- _BRIEF_
Write out, word for word, only the lines from the one containing "1 (R404). -/" through the final line of the data.

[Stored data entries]
┄┄┄┄┄┄

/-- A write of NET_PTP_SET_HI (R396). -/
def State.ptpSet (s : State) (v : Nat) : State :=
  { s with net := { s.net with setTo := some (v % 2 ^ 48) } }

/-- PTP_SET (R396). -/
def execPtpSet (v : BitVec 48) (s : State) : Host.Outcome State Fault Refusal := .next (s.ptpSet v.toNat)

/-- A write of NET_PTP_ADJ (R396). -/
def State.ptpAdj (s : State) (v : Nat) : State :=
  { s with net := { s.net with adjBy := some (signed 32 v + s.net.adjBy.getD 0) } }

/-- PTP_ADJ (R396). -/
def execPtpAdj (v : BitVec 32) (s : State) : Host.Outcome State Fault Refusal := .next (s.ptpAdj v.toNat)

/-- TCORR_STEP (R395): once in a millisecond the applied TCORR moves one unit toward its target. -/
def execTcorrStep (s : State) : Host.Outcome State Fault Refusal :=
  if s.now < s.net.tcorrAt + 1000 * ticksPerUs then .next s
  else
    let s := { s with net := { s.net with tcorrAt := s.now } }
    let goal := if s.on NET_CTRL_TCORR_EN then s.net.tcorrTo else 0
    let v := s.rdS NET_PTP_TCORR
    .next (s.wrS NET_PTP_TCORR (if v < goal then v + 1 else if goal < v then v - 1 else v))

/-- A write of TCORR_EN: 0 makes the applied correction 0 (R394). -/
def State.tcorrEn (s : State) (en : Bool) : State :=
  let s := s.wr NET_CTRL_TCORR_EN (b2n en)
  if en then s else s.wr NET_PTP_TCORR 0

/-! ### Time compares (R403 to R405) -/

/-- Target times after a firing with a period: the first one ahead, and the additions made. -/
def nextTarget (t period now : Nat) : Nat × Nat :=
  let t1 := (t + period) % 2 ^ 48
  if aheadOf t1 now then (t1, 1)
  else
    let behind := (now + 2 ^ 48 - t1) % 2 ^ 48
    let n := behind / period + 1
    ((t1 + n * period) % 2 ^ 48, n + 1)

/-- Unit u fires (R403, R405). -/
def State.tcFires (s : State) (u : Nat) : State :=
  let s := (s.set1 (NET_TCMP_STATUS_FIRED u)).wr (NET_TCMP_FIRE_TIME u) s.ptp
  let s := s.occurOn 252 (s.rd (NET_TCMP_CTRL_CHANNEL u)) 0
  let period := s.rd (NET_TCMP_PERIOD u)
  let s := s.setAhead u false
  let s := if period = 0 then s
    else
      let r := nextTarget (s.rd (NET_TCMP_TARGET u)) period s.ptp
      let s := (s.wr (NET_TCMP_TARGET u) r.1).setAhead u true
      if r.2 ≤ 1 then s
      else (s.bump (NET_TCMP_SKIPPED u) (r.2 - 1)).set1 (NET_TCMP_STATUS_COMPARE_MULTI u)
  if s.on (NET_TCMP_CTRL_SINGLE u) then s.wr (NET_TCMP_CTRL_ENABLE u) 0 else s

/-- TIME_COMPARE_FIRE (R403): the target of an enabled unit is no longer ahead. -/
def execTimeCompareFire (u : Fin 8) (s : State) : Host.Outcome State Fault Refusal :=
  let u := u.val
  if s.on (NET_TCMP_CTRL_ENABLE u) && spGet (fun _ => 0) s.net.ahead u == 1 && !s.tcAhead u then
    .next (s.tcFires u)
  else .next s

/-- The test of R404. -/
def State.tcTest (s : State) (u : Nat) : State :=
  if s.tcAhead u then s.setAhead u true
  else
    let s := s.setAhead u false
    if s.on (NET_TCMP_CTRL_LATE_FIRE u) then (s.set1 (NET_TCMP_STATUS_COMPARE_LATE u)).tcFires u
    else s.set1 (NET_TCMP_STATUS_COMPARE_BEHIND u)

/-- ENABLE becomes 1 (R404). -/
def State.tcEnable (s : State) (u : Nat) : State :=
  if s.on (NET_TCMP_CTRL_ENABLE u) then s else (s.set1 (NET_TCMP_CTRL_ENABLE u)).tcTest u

┄┄┄┄┄┄

- _ANSWER FOR THE TASK_
/-- ENABLE becomes 1 (R404). -/
def State.tcEnable (s : State) (u : Nat) : State :=
  if s.on (NET_TCMP_CTRL_ENABLE u) then s else (s.set1 (NET_TCMP_CTRL_ENABLE u)).tcTest u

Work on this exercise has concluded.